3. Added to this, the Annapurna range is also home to some of the highest lakes found in all of Nepal. This includes the stunningly blue Tilicho Lake at 4,919 metres and also Khayar Lake (4660 metres) and Ice lake (4700 metres).
4. So, just how many peaks is the Annapurna range home to? 10? 20? Nope, try 30! Only one amongst them (Annapurna I) is above 8,000 metres in height. 13 peaks lay above 7,000 metres and the remaining 16 stand at a height of above 6,000 metres.
5. Yet in the 8,000 metres club, i.e., the group of mountains with an altitude above 8,000 metres, the Annapurna I itself is the least summitted peak. This is in stark contrast to the Annapurna region at large as that is in reality one of the busiest trekking regions worldwide. Now if you are comparing numbers on the height aspect, then yes, it is shorter than its fellow club members. But that doesn’t change the fact that its trail is immensely challenging nevertheless. This fact is highlighted by how while Everest has a mortality rate of 6.5%, Annapurna’s stands at a staggering 38%. Some believe it to be one of the toughest within the 8,000ers.
6. So, who were the first people ever to summit to Annapurna I? Maurice Herzog and Louis Lachenal were the first ever human beings to accomplish this mammoth of an achievement. It was the year 1950 when the two had started their path as a part of a French expedition. Encountering bad weather and other struggles along their way, they were forced to part ways with their gloves. Thus, although they reached the top, they paid the price with the loss of body parts as a consequence of frostbite.
7. The Annapurna area is also home to the deepest gorge in the world! Yes, that’s right. Kali Gandaki of Nepal holds the record for being the deepest gorge in the world. It lays between the Annapurna and Dhaulagiri mountain ranges and is visible to trekkers making their way in this area.
8. In 1985, the Annapurna Conservation Area was established which with over 7,629 sq. km. of area is the largest stretch of protected area in the entire country of Nepal. This area includes the Kaski, Manang, Mustang, Myagdi and Lamjung regions. The government makes concentrated efforts towards duly protecting this area, a fact that is a reassurance in present times.

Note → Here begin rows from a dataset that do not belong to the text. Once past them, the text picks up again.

-- ==== Sys2Proof/Safety.lean ====
section
/-! DEFINITION. What claims about runs are stated in: which states a run can reach, the invariant of the machine, and
what a restricted program cannot touch (spec/60_exceptions.md R263, R268). -/

namespace Sys2Proof

/-- The rows of kind `instruction` of spec/opcode_table.json, match and mask (R68, R73). -/
def opcodeTable : List (Word × Word) :=
  [(0o120000#18, 0o770000#18), (0o130000#18, 0o770000#18), (0o140000#18, 0o770000#18), (0o150000#18, 0o770000#18), (0o360000#18, 0o770000#18), (0o370000#18, 0o770000#18)] ++
  [(0o644000#18, 0o777777#18), (0o654000#18, 0o777777#18), (0o760020#18, 0o777777#18), (0o760040#18, 0o777777#18), (0o760060#18, 0o777777#18), (0o770000#18, 0o777777#18)] ++
  [(0o740000#18, 0o760000#18), (0o720011#18, 0o777777#18), (0o720010#18, 0o777777#18), (0o720064#18, 0o777777#18), (0o720065#18, 0o777777#18), (0o720067#18, 0o777777#18)] ++
  [(0o720066#18, 0o770077#18), (0o720032#18, 0o770077#18), (0o720035#18, 0o770077#18), (0o720017#18, 0o770077#18), (0o720037#18, 0o770077#18), (0o722061#18, 0o777777#18)] ++
  [(0o722062#18, 0o777777#18), (0o720061#18, 0o770077#18), (0o720062#18, 0o770077#18), (0o720063#18, 0o777777#18), (0o720022#18, 0o775777#18), (0o721022#18, 0o775777#18)] ++
  [(0o725022#18, 0o775777#18), (0o724022#18, 0o775777#18), (0o720122#18, 0o775777#18), (0o724122#18, 0o775777#18), (0o721122#18, 0o775777#18), (0o720007#18, 0o777777#18)] ++
  [(0o722007#18, 0o777777#18), (0o722027#18, 0o777777#18), (0o720027#18, 0o777777#18), (0o720127#18, 0o777777#18), (0o722026#18, 0o777777#18), (0o720026#18, 0o777777#18)]

end Sys2Proof

namespace Sys2Proof.Machine

/-- One step of `s` answers `t`. -/
def Steps (s t : State) : Prop := step s = .next t

/-- `t` is reached from `s` in some number of steps. -/
inductive Reaches : State → State → Prop
  | refl (s : State) : Reaches s s
  | tail {s t u : State} (h : Reaches s t) (h' : Steps t u) : Reaches s u

/-- An access of the processor is forbidden: restrict mode, and the memory addressed is protected (R52). -/
def State.Forbidden (s : State) : Prop := s.rm = true ∧ s.prot.getMsbD s.mcur.toNat = true

/-- An access of the processor is made, in physical memory `p`: it is not forbidden, and `p` alone bears the name addressed (R41). -/
def State.Addresses (s : State) (p : MemNo) : Prop := ¬s.Forbidden ∧ ∀ q, s.nameOf q = s.mcur ↔ q = p

/-- An access of the processor has no memory to go to: it is not forbidden, and no memory, or more than one, bears the
name addressed (R53, D23). -/
def State.Unaddressable (s : State) : Prop := ¬s.Forbidden ∧ ∀ p, ∃ q, ¬(s.nameOf q = s.mcur ↔ q = p)

/-- A transfer of the drum is running and no memory, or more than one, bears the name DCL gave: the drum's access has no memory
to go to (R53, D23). -/
def State.DrumUnaddressable (s : State) : Prop :=
  s.drum.go = true ∧ Config.drumBusy s.turns = true ∧ ∀ p, ∃ q, ¬(s.nameOf q = s.drum.memory ↔ q = p)

/-- No sequence break has been requested (R262, R265). -/
def State.NoBreak (s : State) : Prop := s.breaks.restrict = none ∧ s.breaks.drum = false ∧ s.breaks.scanner = false

/-- The first bit of the character a code designates: 01 bit 0, 10 bit 6, 11 bit 12, and 00 as 01 (R44, R100). -/
def characterStart (code : BitVec 2) : Nat := 6 * (code.toNat - 1)

/-- `t` is `s` with a restrict mode trap taken: the trap buffer loaded, a break on channel 16 requested for `cause`,
nothing else changed (R262). -/
def TrapTaken (cause : TrapCause) (s t : State) : Prop :=
  t = { s with
    tb := Config.trapBuffer s.draws, draws := s.draws + 1, breaks := { s.breaks with restrict := some cause } }

/-- No restrict mode trap has been taken (R263). -/
def State.Untrapped (s : State) : Prop := s.breaks.restrict = none

/-- A restrict mode trap has been taken only in restrict mode (R261). -/
def State.TrapsOnlyRestricted (s : State) : Prop := s.breaks.restrict ≠ none → s.rm = true

/-- No device has requested a break: the default `SeqBreakEntry` admits none (R265). -/
def State.NoDeviceBreak (s : State) : Prop := s.breaks.drum = false ∧ s.breaks.scanner = false

/-- Outside restrict mode no memory is protected: what LRM leaves and only ERM changes (R193, R194, R268). -/
def State.ProtectsOnlyRestricted (s : State) : Prop := s.rm = false → s.prot = 0#4

/-- No word the drum may be rewriting is listed as the processor wrote it (R49). -/
def State.ListsNoWordInDoubt (s : State) : Prop :=
  ∀ cell ∈ s.mem, s.inDoubt (keyMemory cell.1) (keyAddr cell.1) = false

/-- No sequence of the drum's instructions stands begun while GO stands (R293). -/
def State.SequencesOnlyAfterTransfers (s : State) : Prop := s.drum.go = true → s.drum.sequence = .none

/-- The invariant of the machine. -/
structure State.Inv (s : State) : Prop where
  memoryForm : Memory.wf s.mem
  trapsOnlyRestricted : s.TrapsOnlyRestricted
  noDeviceBreak : s.NoDeviceBreak
  protectsOnlyRestricted : s.ProtectsOnlyRestricted
  listsNoWordInDoubt : s.ListsNoWordInDoubt
  sequencesOnlyAfterTransfers : s.SequencesOnlyAfterTransfers

/-- Core is the same in every memory whose name is not protected (R52, R53). -/
def SameUnprotected (s t : State) : Prop :=
  ∀ p a, s.prot.getMsbD (s.nameOf p).toNat = false → t.core p a = s.core p a

/-- The state a restricted program can neither change nor reach: restrict mode, protection, names, clock buffer, every
device and what was sent to it (R268). -/
def SamePrivileged (s t : State) : Prop :=
  t.rm = s.rm ∧ t.prot = s.prot ∧ t.names = s.names ∧ t.mcur = s.mcur ∧ t.ckb = s.ckb ∧ t.drum = s.drum ∧ t.dcs = s.dcs
    ∧ t.display = s.display ∧ t.chargen = s.chargen ∧ t.remRand = s.remRand ∧ t.history = s.history

end Sys2Proof.Machine
end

9. The top of Annapurna is formed of limestone like the peaks of Dhaulagiri and like Everest itself. The relevance of the limestone is that it reiterates the theory about the formation of these mountains. It is believed that a shift of the tectonic plates in the ocean had eventually led to a collision which then pushed some of the Earth’s crust below and elevated the rest, resulting in some of the tallest mountain peaks in the world, as we know them today.
10. While Mustang has today become a trek (with special restrictions), it was once a kingdom. It lays in close proximity to the Tibetan border. The shrine of Muktinath in the Mustang region is deemed sacred by both, Hindus and Buddhists, thus, many believers from both communities’ head there to pay their respects. Also, within the Mustang grounds, the villages of Lupra and Thini exist as some of the last surviving practitioners of the Bonpo religion, making this a culturally stirring visit for the curious ones. Braga’s oldest monastery is also a crucial place of pilgrimage found over here.